What then becomes really interesting is the sound universe you create for these songs to exist in. And that’s where it becomes a lot of fun. It’s trying to create this incredibly big, cinematic sound that’s completely in service to the song, but at the same time has got all these layers in it.
To the Bone, the song you mentioned, is a great example of that, and so is Refuge — very simple on paper, but it’s all about the way it builds and the dynamics, the layering, stripping down, and stripping back again. And I love that. it’s pure production, in a way — taking a song that’s very simple on paper and painting it with sound, colors, and layers.
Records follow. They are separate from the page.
/-- The guard, stream, destination and sources of the instructions whose only results are one W-class destination and the
step to the next instruction: 0x10 to 0x28 and 0x2D to 0x2F (R162), and the scalar floating ones but FCMP and FCVT (R191). -/
def registerForm (i : Instr) : Option (Guard × Stream × WReg × List WReg) :=
  let int3 (o : R3W) := some (o.gd, aluStream [o.d, o.s1, o.s2], o.d, [o.s1, o.s2])
  let intI (o : RIW) := some (o.gd, aluStream [o.d, o.s1], o.d, [o.s1])
  let flt3 (o : F3) := some (o.gd, Stream.execute, o.d, [o.s1, o.s2])
  let flt2 (o : F2) := some (o.gd, Stream.execute, o.d, [o.s1])
  match i with
  | .add o => int3 o
  | .sub o => int3 o
  | .mul o => int3 o
  | .mulh o => int3 o
  | .mulhu o => int3 o
  | .div o => int3 o
  | .divu o => int3 o
  | .rem o => int3 o
  | .remu o => int3 o
  | .and o => int3 o
  | .or o => int3 o
  | .xor o => int3 o
  | .shl o => int3 o
  | .shr o => int3 o
  | .sar o => int3 o
  | .addi o => intI o
  | .subi o => intI o
  | .andi o => intI o
  | .ori o => intI o
  | .xori o => intI o
  | .shli o => intI o
  | .shri o => intI o
  | .sari o => intI o
  | .insr o => some (o.gd, aluStream [o.d, o.s1], o.d, [o.s1, o.d])
  | .mov o => some (o.gd, aluStream [o.d, o.s1], o.d, [o.s1])
  | .movi o => some (o.gd, aluStream [o.d], o.d, [])
  | .bitc o => some (o.gd, aluStream [o.d, o.s1], o.d, [o.s1])
  | .extr o => some (o.gd, aluStream [o.d, o.s1], o.d, [o.s1])
  | .fadd o => flt3 o
  | .fsub o => flt3 o
  | .fmul o => flt3 o
  | .fdiv o => flt3 o
  | .fmin o => flt3 o
  | .fmax o => flt3 o
  | .fsqrt o => flt2 o
  | .fabs o => flt2 o
  | .fneg o => flt2 o
  | .ffma o => some (o.gd, .execute, o.d, [o.s1, o.s2, o.s3])
  | _ => none

/-! ## Streams, guards and tokens -/

/-- How each instruction stands to the two halves but for branches, NOP and those of `registerForm`: its guard, its stream and the
classes of R50 (03_encoding.md R46, R48, R50, R51). -/
def formOf (i : Instr) : Option Form :=
  let ex (g : Guard) : Option Form := some (mkForm i g .execute)
  let ac (g : Guard) : Option Form := some (mkForm i g .access)
  let rel (g : Guard) (r : Bool) : Option Form := some { mkForm i g .access with rel := r }
  let acq (g : Guard) (a : Bool) : Option Form := some { mkForm i g .access with acq := a }
  let atom (g : Guard) (o : Order) : Option Form := some { mkForm i g .access with rel := ordRel o, acq := ordAcq o }
  let jn (g : Guard) : Option Form := some (mkForm i g .joint)
  match i with
  | .cmp o => ex o.gd
  | .cmpi o => ex o.gd
  | .plog o => ex o.gd
  | .sel o => ex o.gd
  | .fcmp o => ex o.gd
  | .fcvt o => ex o.gd
  | .vadd o | .vsub o | .vmul o | .vdiv o | .vmin o | .vmax o | .vand o | .vor o | .vxor o | .vshl o | .vshr o | .vsar o | .vperm o
  | .vshuf o | .vzip o | .vunzip o => ex o.gd
  | .vfma o | .vfms o | .vfnma o => ex o.gd
  | .vsqrt o | .vabs o | .vneg o | .vnot o | .vmov o | .vrcp o | .vrsq o | .vexp o | .vlog o => ex o.gd
  | .vcmp o => ex o.gd
  | .vsel o => ex o.gd
  | .vbcast o => ex o.gd
  | .vins o => ex o.gd
  | .vext o => ex o.gd
  | .vrot o => ex o.gd
  | .vcvt o => ex o.gd
  | .vradd o | .vrmax o | .vrmin o => ex o.gd
  | .vdot o => ex o.gd
  | .mand o | .mor o | .mxor o => ex o.gd
  | .mnot o => ex o.gd
  | .mpop o | .mfirst o => ex o.gd
  | .mtop o => ex o.gd
  | .cvt o | .align o | .dealign o | .bscale o => ex o.gd
  | .seed o | .mgrp o | .grule o => ex o.gd
  | .vpack o => ex o.gd
  | .vunpk o => ex o.gd
  | .cvld o => ex o.gd
  | .cvst o => ex o.gd
  | .mload o | .mma o | .mmaf o | .asto o | .geval o => ex o.gd
  | .aclr o | .amask o => ex o.gd
  | .ard o => ex o.gd
  | .gclr o => ex o.gd
  | .grd o => ex o.gd
  | .ipf o => ac o.gd
  | .ld o | .lds o => acq o.gd o.acq
  | .ldx o | .ldsx o => acq o.gd o.acq
  | .ldfe o | .ldff o => acq o.gd o.acq
  | .st o | .sts o => rel o.gd o.rel
  | .stx o | .stsx o => rel o.gd o.rel
  | .stf o => rel o.gd o.rel
  | .sete o => rel o.gd o.rel
  | .aadd o | .afadd o | .amin o | .amax o | .aand o | .aor o | .axor o | .aswp o => atom o.gd o.ord
  | .acas o => atom o.gd o.ord
  | .pfh o | .cflush o | .cinv o => ac o.gd
  | .bcpost o => rel o.gd true
  | .bcrd o => ac o.gd
  | .cpy o | .cpynb o | .coll o | .collnb o => rel o.gd true
  | .cwait o => acq o.gd true
  | .ctest o => ac o.gd
  | .cstat o => ac o.gd
  | .bind o => ac o.gd
  | .unbind o => ac o.gd
  | .qput o => rel o.gd true
  | .qget o => acq o.gd true
  | .sempost o => rel o.gd true
  | .semwait o => acq o.gd true
  | .acq o => acq o.gd true
  | .rel o => rel o.gd true
  | .tspawn o | .tsadv o | .taild o | .cfetch o | .vevict o | .csave o | .crest o => jn o.gd
  | .tcommit o | .tend o | .tabort o | .retd o | .uiret o | .tret o | .waite o | .bkpt o | .snap o => jn o.gd
  | .tscmp o => jn o.gd
  | .rinv o | .ttld o | .ttst o => jn o.gd
  | .calld o => jn o.gd
  | .calldr o => jn o.gd
  | .vprobe o => jn o.gd
  | .mtsr o => jn o.gd
  | .mfsr o => jn o.gd
  | .trap o => jn o.gd
  | _ => none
I love that description. Andy Partridge of XTC is credited with writing the song To the Bone. How did you two collaborate on that one?
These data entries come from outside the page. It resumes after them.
-- ==== Sys2Proof/WellFormed.lean ====
section
/-! DEFINITION. Which instructions are well formed (spec/03_encoding.md R41, R43, R45, R49, R52 to R57, R63): those that
some encoding of the manual names and the checks 2, 5 and 6 of R57 pass. The role check belongs to a core. -/
namespace Sys2Proof

/-! Register operands. -/

def WReg.isConst : WReg → Bool | .const _ _ => true | _ => false
/-- An access-class register (R47). -/
def WReg.isA : WReg → Bool | .a _ => true | _ => false
/-- A neutral register of an instruction outside the load and store groups (R47). -/
def WReg.isNeutral : WReg → Bool | .g n => n = 0 | .const _ _ => true | _ => false
/-- An execute-class register of an instruction outside the load and store groups (R47). -/
def WReg.isExe (x : WReg) : Bool := !x.isA && !x.isNeutral
/-- A field that is written may not be a constant-window operand (R45). -/
def WReg.dst (x : WReg) : Bool := !x.isConst
/-- A register that INSR or LOOPR reads and writes (R163, R181). -/
def WReg.rmw : WReg → Bool | .w _ => true | .g n => n != 0 | .a n => n != 0 | _ => false
/-- A load-group destination: `lq`, an a register or g0; a V-size load takes `lq` only (R49, R137). -/
def WReg.ldDst (x : WReg) (sz : Size) : Bool :=
  match x with
  | .q => true
  | .a _ => sz != .v
  | .g n => n = 0 && sz != .v
  | _ => false
/-- A base, index or identifier operand of the access stream (R49, R137). -/
def WReg.addr : WReg → Bool | .a _ => true | .g n => n = 0 | .const _ _ => true | _ => false
/-- A data field of a store or an atomic (R49, R137): `sq` alone at V size. -/
def WReg.stData (x : WReg) (sz : Size) : Bool := x == .q || (sz != .v && x.addr)
/-- A destination of the access stream outside the load group (R49). -/
def WReg.accDst : WReg → Bool | .a _ => true | .g n => n = 0 | _ => false
/-- An operand of BIND: an a register or g0 (R231). -/
def WReg.bindReg : WReg → Bool | .a _ => true | .g n => n = 0 | _ => false

/-- At most one field holds a constant-window operand (R41). -/
def constsOk (l : List WReg) : Bool := (l.filter WReg.isConst).length ≤ 1
/-- No field holds an access-class register (R49). -/
def noAcc (l : List WReg) : Bool := l.all (fun x => !x.isA)
/-- Access-class and execute-class registers do not meet (R49). -/
def oneClass (l : List WReg) : Bool := !(l.any WReg.isA && l.any WReg.isExe)

/-! Immediates and modifiers. -/

/-- An immediate that the form's field holds (R41, R42). -/
def immFits (len : Len) (imm : Word) : Bool :=
  match len with
  | .l64 => sext64 (bits imm 0 20) == imm
  | .l96 => sext64 (bits imm 0 32) == imm
  | .l128 => true
/-- A 64-bit form holds no constant-window operand beside its immediate (R41). -/
def constWithImm (len : Len) (x : WReg) : Bool := len != .l64 || !x.isConst
/-- The lengths 64 and 96 (R63). -/
def Len.b96 (l : Len) : Bool := l != .l128
/-- The packed position and length of EXTR and INSR (R164, R173). -/
def fieldImmOk (imm : Word) : Bool := imm.toNat < 4096 && (bits imm 0 6).toNat + (bits imm 6 6).toNat + 1 ≤ 64
/-- Sign extension is of loads of B, H and W (R52). -/
def Size.sxOk (sz : Size) (sx : Bool) : Bool := !sx || sz == .b || sz == .h || sz == .w
/-- The conditions of integer compares (R53). -/
def Cond.intOk : Cond → Bool | .un => false | .or => false | _ => true
/-- The conditions of floating compares (R53). -/
def Cond.fpOk : Cond → Bool | .ltu => false | .geu => false | _ => true
def ETy.float : ETy → Bool | .f32 => true | .f16 => true | .bf16 => true | _ => false
/-- The width of an element type in bytes (R188). -/
def ETy.bytes : ETy → Nat
  | .f32 => 4 | .f16 => 2 | .bf16 => 2 | .i32 => 4 | .i16 => 2 | .i8 => 1 | .u32 => 4 | .u16 => 2 | .u8 => 1
  | .i64 => 8 | .u64 => 8
/-- The lane count n = 64 / b (R188). -/
def ETy.count (t : ETy) : Nat := 64 / t.bytes

/-- The codes of R56. -/
def reservedOp (op : Nat) : Bool :=
  op = 0x0F || (0x4A ≤ op && op ≤ 0x4F) || op = 0x57 || (0x6C ≤ op && op ≤ 0x6F) || op = 0x9E || op = 0x9F
    || (0xA9 ≤ op && op ≤ 0xB7) || (0xC4 ≤ op && op ≤ 0xCF) || (0xD7 ≤ op && op ≤ 0xDF) || op = 0xE7
    || (0xF4 ≤ op && op ≤ 0xFF)

/-! One predicate per shape. -/

def N0.wf (_o : N0) : Bool :=
  true

def NopOps.wf (_o : NopOps) : Bool :=
  true

def R3W.wf (o : R3W) : Bool :=
  o.d.dst && constsOk [o.s1, o.s2] && oneClass [o.d, o.s1, o.s2]

def R2W.wf (o : R2W) : Bool :=
  o.d.dst && oneClass [o.d, o.s1]

def RIW.wf (o : RIW) : Bool :=
  o.d.dst && immFits o.len o.imm && constWithImm o.len o.s1 && oneClass [o.d, o.s1]

def I1W.wf (o : I1W) : Bool :=
  o.d.dst && immFits o.len o.imm

def CmpR.wf (o : CmpR) : Bool :=
  o.cond.intOk && constsOk [o.s1, o.s2] && noAcc [o.s1, o.s2]

def CmpI.wf (o : CmpI) : Bool :=
  o.cond.intOk && immFits o.len o.imm && constWithImm o.len o.s1 && noAcc [o.s1]

def PlogR.wf (_o : PlogR) : Bool :=
  true

def SelR.wf (o : SelR) : Bool :=
  o.d.dst && constsOk [o.s1, o.s2] && noAcc [o.s1, o.s2] && oneClass [o.d, o.s1, o.s2]

def BitcR.wf (o : BitcR) : Bool :=
  o.d.dst && oneClass [o.d, o.s1]

def ExtrI.wf (o : ExtrI) : Bool :=
  o.d.dst && immFits o.len o.imm && constWithImm o.len o.s1 && oneClass [o.d, o.s1] && fieldImmOk o.imm

def B0.wf (o : B0) : Bool :=
  o.len.b96 && immFits o.len o.imm

def B1W.wf (o : B1W) : Bool :=
  o.len.b96 && immFits o.len o.imm && constWithImm o.len o.s1 && (o.gd.p = 0 || !o.s1.isA)

def B1P.wf (o : B1P) : Bool :=
  o.len.b96 && immFits o.len o.imm

def B2W.wf (o : B2W) : Bool :=
  o.len.b96 && immFits o.len o.imm && constsOk [o.s1, o.s2] && constWithImm o.len o.s1 && constWithImm o.len o.s2 &&
    oneClass [o.s1, o.s2] && (o.gd.p = 0 || !(o.s1.isA || o.s2.isA))

def S1W.wf (_o : S1W) : Bool :=
  true

def S2W.wf (o : S2W) : Bool :=
  constsOk [o.s1, o.s2]

def LdOps.wf (o : LdOps) : Bool :=
  o.sz.sxOk o.sx && o.len.b96 && immFits o.len o.imm && constWithImm o.len o.base && o.d.ldDst o.sz && o.base.addr

def LxOps.wf (o : LxOps) : Bool :=
  o.sz.sxOk o.sx && constsOk [o.base, o.idx] && o.d.ldDst o.sz && o.base.addr && o.idx.addr

def StOps.wf (o : StOps) : Bool :=
  o.len.b96 && immFits o.len o.imm && constsOk [o.base, o.data] && constWithImm o.len o.base &&
    constWithImm o.len o.data && o.base.addr && o.data.stData o.sz

def SxOps.wf (o : SxOps) : Bool :=
  constsOk [o.data, o.base, o.idx] && o.base.addr && o.idx.addr && o.data.stData o.sz

def FeLd.wf (o : FeLd) : Bool :=
  o.len.b96 && immFits o.len o.imm && constWithImm o.len o.base && o.d.ldDst .d && o.base.addr

def FeSt.wf (o : FeSt) : Bool :=
  o.len.b96 && immFits o.len o.imm && constsOk [o.base, o.data] && constWithImm o.len o.base &&
    constWithImm o.len o.data && o.base.addr && o.data.stData .d

def FeSet.wf (o : FeSet) : Bool :=
  o.len.b96 && immFits o.len o.imm && constWithImm o.len o.base && o.base.addr

def AtOps.wf (o : AtOps) : Bool :=
  constsOk [o.base, o.val] && o.d.ldDst .d && o.base.addr && o.val.stData .d

def AcasOps.wf (o : AcasOps) : Bool :=
  constsOk [o.base, o.exp, o.new] && o.d.ldDst .d && o.base.addr && o.exp.stData .d && o.new.stData .d

def BoOps.wf (o : BoOps) : Bool :=
  o.len.b96 && immFits o.len o.imm && constWithImm o.len o.base && o.base.addr

def BcrdOps.wf (o : BcrdOps) : Bool :=
  o.d.ldDst .d && o.base.addr

def CpOps.wf (o : CpOps) : Bool :=
  o.d.accDst && o.first ≤ 12

def CwOps.wf (o : CwOps) : Bool :=
  o.id.addr && !o.id.isConst

def CtOps.wf (o : CtOps) : Bool :=
  o.d.accDst && o.id.addr && constWithImm o.len o.id

def CsOps.wf (o : CsOps) : Bool :=
  o.d.accDst

def T3W.wf (o : T3W) : Bool :=
  o.t.bindReg && o.s1.bindReg && o.s2.bindReg

def KSem.wf (_o : KSem) : Bool :=
  true

def KTrap.wf (_o : KTrap) : Bool :=
  true

def F3.wf (o : F3) : Bool :=
  o.d.dst && constsOk [o.s1, o.s2] && noAcc [o.d, o.s1, o.s2]

def F4.wf (o : F4) : Bool :=
  o.d.dst && constsOk [o.s1, o.s2, o.s3] && noAcc [o.d, o.s1, o.s2, o.s3]

def F2.wf (o : F2) : Bool :=
  o.d.dst && noAcc [o.d, o.s1]

def FcmpR.wf (o : FcmpR) : Bool :=
  o.cond.fpOk && constsOk [o.s1, o.s2] && noAcc [o.s1, o.s2]

def FcvtR.wf (o : FcvtR) : Bool :=
  o.d.dst && noAcc [o.d, o.s1]

def V3.wf (_o : V3) : Bool :=
  true

def V4.wf (_o : V4) : Bool :=
  true

def V2.wf (_o : V2) : Bool :=
  true

def VcmpR.wf (o : VcmpR) : Bool :=
  (if o.ty.float then o.cond.fpOk else o.cond.intOk) && ((o.s1 != .q && o.s2 != .q) || o.msk = 0 || o.z)

def VselR.wf (_o : VselR) : Bool :=
  true

def VbcR.wf (o : VbcR) : Bool :=
  noAcc [o.s1]

def VinsR.wf (o : VinsR) : Bool :=
  o.d != .q && noAcc [o.s1] && constWithImm o.len o.s1

def VextR.wf (o : VextR) : Bool :=
  o.d.dst && noAcc [o.d]

def VrotR.wf (o : VrotR) : Bool :=
  o.imm.toNat < o.ty.count

def VredR.wf (o : VredR) : Bool :=
  o.d.dst && noAcc [o.d]

def VdotR.wf (o : VdotR) : Bool :=
  o.d.dst && noAcc [o.d]

def VcvtR.wf (_o : VcvtR) : Bool :=
  true

def M3.wf (_o : M3) : Bool :=
  true

def M2.wf (_o : M2) : Bool :=
  true

def MW.wf (o : MW) : Bool :=
  o.d.dst && noAcc [o.d]

def MP.wf (_o : MP) : Bool :=
  true

def T2C.wf (o : T2C) : Bool :=
  constsOk [o.t, o.s1] && noAcc [o.t, o.s1]

def VpackR.wf (o : VpackR) : Bool :=
  noAcc [o.s2]

def VunpkR.wf (o : VunpkR) : Bool :=
  noAcc [o.s2]

def CvldR.wf (o : CvldR) : Bool :=
  constsOk [o.s1, o.s2] && noAcc [o.s1, o.s2]

def CvstR.wf (o : CvstR) : Bool :=
  constsOk [o.t, o.s1] && noAcc [o.t, o.s1]

def T2X.wf (o : T2X) : Bool :=
  o.t != .q && constsOk [o.t, o.s1] && noAcc [o.t, o.s1]

def ArdR.wf (o : ArdR) : Bool :=
  noAcc [o.s1]

def CalldOps.wf (o : CalldOps) : Bool :=
  match o.s1 with
  | .const _ k => k.toNat ≤ 131066
  | _ => true

def CalldrOps.wf (_o : CalldrOps) : Bool :=
  true

def MtsrOps.wf (o : MtsrOps) : Bool :=
  !o.s1.isConst

def MfsrOps.wf (o : MfsrOps) : Bool :=
  o.d.dst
He wrote the lyrics based on me “la-la-la”ing the melody and bouncing words off him. It’s a song I knew had to be elliptical because it’s a song about truth.
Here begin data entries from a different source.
-- ==== Sys2Proof/Certificates/Slice0/Obligations.lean ====
section
/-! DEFINITION. The statements for the provers. A statement about an instruction speaks of every form of it: `takesUp` and
`operandsReady` (Safety.lean) are the conditions on the state and the operands under which the instruction executes, and
`taken`, `wrote` and their kin are the operands' own reads and writes, of which statements of their own speak. -/
open Sys2Proof Sys2Proof.Machine Sys2Proof.Safety

/-! ## Integer, logic and moves (09_scalar_instructions.md) -/

/-- R162, R167 to R170 and R173: an integer or logic instruction that is taken up with its operands ready writes its result to D
and moves on. Sources and the destination may be any code of R163; `taken` and `wrote` are the operands' own reads and writes,
of which `Obligations.sourceValues` and `Obligations.destinationWrites` speak. INSR reads D after S1. -/
def Obligations.integerResults : Prop :=
  (∀ p ∈ ([(Instr.add, fun x y => x + y), (.sub, fun x y => x - y), (.mul, fun x y => x * y),
      (.mulh, fun x y => BitVec.ofInt 64 (x.toInt * y.toInt / 2 ^ 64)),
      (.mulhu, fun x y => BitVec.ofNat 64 (x.toNat * y.toNat / 2 ^ 64)),
      (.div, fun x y => if y = 0 then -1 else BitVec.ofInt 64 (x.toInt.tdiv y.toInt)),
      (.divu, fun x y => if y = 0 then -1 else BitVec.ofNat 64 (x.toNat / y.toNat)),
      (.rem, fun x y => if y = 0 then x else BitVec.ofInt 64 (x.toInt.tmod y.toInt)),
      (.remu, fun x y => if y = 0 then x else BitVec.ofNat 64 (x.toNat % y.toNat)),
      (.and, fun x y => x &&& y), (.or, fun x y => x ||| y), (.xor, fun x y => x ^^^ y),
      (.shl, fun x y => BitVec.ofNat 64 (x.toNat * 2 ^ (y.toNat % 64))),
      (.shr, fun x y => BitVec.ofNat 64 (x.toNat / 2 ^ (y.toNat % 64))),
      (.sar, fun x y => BitVec.ofInt 64 (x.toInt / 2 ^ (y.toNat % 64)))] : List ((R3W → Instr) × (Word → Word → Word))),
    ∀ (o : R3W) (s : State),
      takesUp (mkForm (p.1 o) o.gd (aluStream [o.d, o.s1, o.s2])) s = true →
      operandsReady s [.w o.s1, .w o.s2] [.w o.d] = true →
      ∃ x y, (taken s [o.s1, o.s2]).1 = [x, y] ∧
        exec (p.1 o) s
          = .next (wrote (mkForm (p.1 o) o.gd (aluStream [o.d, o.s1, o.s2])) o.d (p.2 x y) (taken s [o.s1, o.s2]).2)) ∧
  ((∀ p ∈ ([(Instr.addi, fun x y => x + y), (.subi, fun x y => x - y), (.andi, fun x y => x &&& y), (.ori, fun x y => x ||| y),
      (.xori, fun x y => x ^^^ y), (.shli, fun x y => BitVec.ofNat 64 (x.toNat * 2 ^ (y.toNat % 64))),
      (.shri, fun x y => BitVec.ofNat 64 (x.toNat / 2 ^ (y.toNat % 64))),
      (.sari, fun x y => BitVec.ofInt 64 (x.toInt / 2 ^ (y.toNat % 64)))] : List ((RIW → Instr) × (Word → Word → Word))),
    ∀ (o : RIW) (s : State),
      takesUp (mkForm (p.1 o) o.gd (aluStream [o.d, o.s1])) s = true → operandsReady s [.w o.s1] [.w o.d] = true →
      ∃ x, (taken s [o.s1]).1 = [x] ∧
        exec (p.1 o) s = .next (wrote (mkForm (p.1 o) o.gd (aluStream [o.d, o.s1])) o.d (p.2 x o.imm) (taken s [o.s1]).2)) ∧
  (∀ (o : ExtrI) (s : State),
      takesUp (mkForm (.extr o) o.gd (aluStream [o.d, o.s1])) s = true → operandsReady s [.w o.s1] [.w o.d] = true →
      ∃ x v : Word, (taken s [o.s1]).1 = [x] ∧
        exec (.extr o) s = .next (wrote (mkForm (.extr o) o.gd (aluStream [o.d, o.s1])) o.d v (taken s [o.s1]).2) ∧
        ∀ k < 64, v.getLsbD k =
          if k ≤ o.imm.toNat / 64 % 64 then x.getLsbD (o.imm.toNat % 64 + k)
          else o.sx && x.getLsbD (o.imm.toNat % 64 + o.imm.toNat / 64 % 64)) ∧
  (∀ (o : RIW) (s : State),
      takesUp (mkForm (.insr o) o.gd (aluStream [o.d, o.s1])) s = true → operandsReady s [.w o.s1, .w o.d] [.w o.d] = true →
      ∃ x old v : Word, (taken s [o.s1, o.d]).1 = [x, old] ∧
        exec (.insr o) s = .next (wrote (mkForm (.insr o) o.gd (aluStream [o.d, o.s1])) o.d v (taken s [o.s1, o.d]).2) ∧
        ∀ k < 64, v.getLsbD k =
          if o.imm.toNat % 64 ≤ k ∧ k ≤ o.imm.toNat % 64 + o.imm.toNat / 64 % 64 then x.getLsbD (k - o.imm.toNat % 64)
          else old.getLsbD k))

/-- R171, R172 and R176: MOV, MOVI, BITC and SEL. -/
def Obligations.movesAndCounts : Prop :=
  (∀ (o : R2W) (s : State),
    takesUp (mkForm (.mov o) o.gd (aluStream [o.d, o.s1])) s = true → operandsReady s [.w o.s1] [.w o.d] = true →
    ∃ x, (taken s [o.s1]).1 = [x] ∧
      exec (.mov o) s = .next (wrote (mkForm (.mov o) o.gd (aluStream [o.d, o.s1])) o.d x (taken s [o.s1]).2)) ∧
  (∀ (o : I1W) (s : State),
    takesUp (mkForm (.movi o) o.gd (aluStream [o.d])) s = true → operandsReady s [] [.w o.d] = true →
    exec (.movi o) s = .next (wrote (mkForm (.movi o) o.gd (aluStream [o.d])) o.d o.imm s)) ∧
  (∀ (o : BitcR) (s : State),
    takesUp (mkForm (.bitc o) o.gd (aluStream [o.d, o.s1])) s = true → operandsReady s [.w o.s1] [.w o.d] = true →
    ∃ x v : Word, (taken s [o.s1]).1 = [x] ∧
      exec (.bitc o) s = .next (wrote (mkForm (.bitc o) o.gd (aluStream [o.d, o.s1])) o.d v (taken s [o.s1]).2) ∧
      match o.op with
      | .clz => (x = 0 → v = 64) ∧ (x ≠ 0 → v.toNat < 64 ∧ x.toNat / 2 ^ (63 - v.toNat) = 1)
      | .ctz => (x = 0 → v = 64) ∧ (x ≠ 0 → v.toNat < 64 ∧ x.getLsbD v.toNat = true ∧ ∀ k < v.toNat, x.getLsbD k = false)
      | .pop => v.toNat = (List.range 64).countP fun k => x.getLsbD k) ∧
  (∀ (o : SelR) (s : State),
    takesUp (mkForm (.sel o) o.gd .execute) s = true → operandsReady s [.w o.s1, .w o.s2, .p o.pn] [.w o.d] = true →
    ∃ x y, (taken s [o.s1, o.s2]).1 = [x, y] ∧
      exec (.sel o) s
        = .next (wrote (mkForm (.sel o) o.gd .execute) o.d (if s.me.readP o.pn then x else y) (taken s [o.s1, o.s2]).2))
Or post-truth, at this point…
(laughs) Post-truth, yeah yeah — that idea of fake news, and twisting the truth to your agenda. I’ve never felt particularly comfortable writing about politics. It’s not really me, so it seemed like a really obvious one for Andy to have a crack at. He wrote the words based on my nonsense lyrics, as it were — which is not an easy thing to do.
If anybody’s going to be able to turn nonsense into character study, it’s Andy. Tell me more about the song’s spoken word intro that goes, “Once we’ve made sense of our world, we want to go and fuck up everybody else’s.” Who came up with that?
That’s actually a really good friend of mine who’s a black schoolteacher in Texas, Jasmine Walkes. Basically, what I said to her was, “I want you to talk about truth, and the idea of truth as perspective — and I want you to improvise it.” And she came back with something that was very impromptu and very natural, and not scripted — and it was perfect! It was the perfect line to start the record, and I couldn’t have written it any better if I had scripted it myself.
It’s the perfect lead-in to “2017 truthiness,” to borrow a word.
Exactly! It sounds completely ad-libbed and completely natural because it wasn’t scripted, and I love that about it.
The way the world’s news cycle is spinning on its own axis, these songs resonate in the moment we’re living in, right now. Do you feel that yourself, listening to these songs you’ve written only just a short while ago?
Ultimately, these emotions and these feelings have no relation to time, race, gender, politics, or religion. They are universal.
I do, but the world is changing so rapidly. Even in the 2½ years since I did Hand. Cannot. Erase. — which was an album also very much about modern life and what it’s like living in the 21st century — the world has completely changed. It’s a completely different landscape.
And while I feel there’s certainly a sense of continuity with some of the things I’m writing about, there’s also something different about songs written in 2016 and 2017 than if I’d written them ten years ago — or even five years ago. Although the themes are very universal and, in many ways, timeless, there’s also something very specifically now about these lyrics.
And that’s a hard line to walk — to be able to make something seem both of the moment and not of the moment.
I think it’s very hard to second guess the way the future is going to go. Sometimes you have to be of the mind to be reflective of the times you live in, and you can’t really predict if those topics are going to become universal.
The one thing I do believe is, if you make the songs about the human aspects of things, you’ve got a much better chance of having the music transcend the times. If you make them very political and very topical, it’s going to date very quickly. If you make them, like my songs are, about characters that are living through these things, you’ve got a better chance of still resonating with people in 10, 20, 50, or even 100 years’ time.
Ultimately, these emotions and these feelings have no relation to time, race, gender, politics, or religion. They are universal.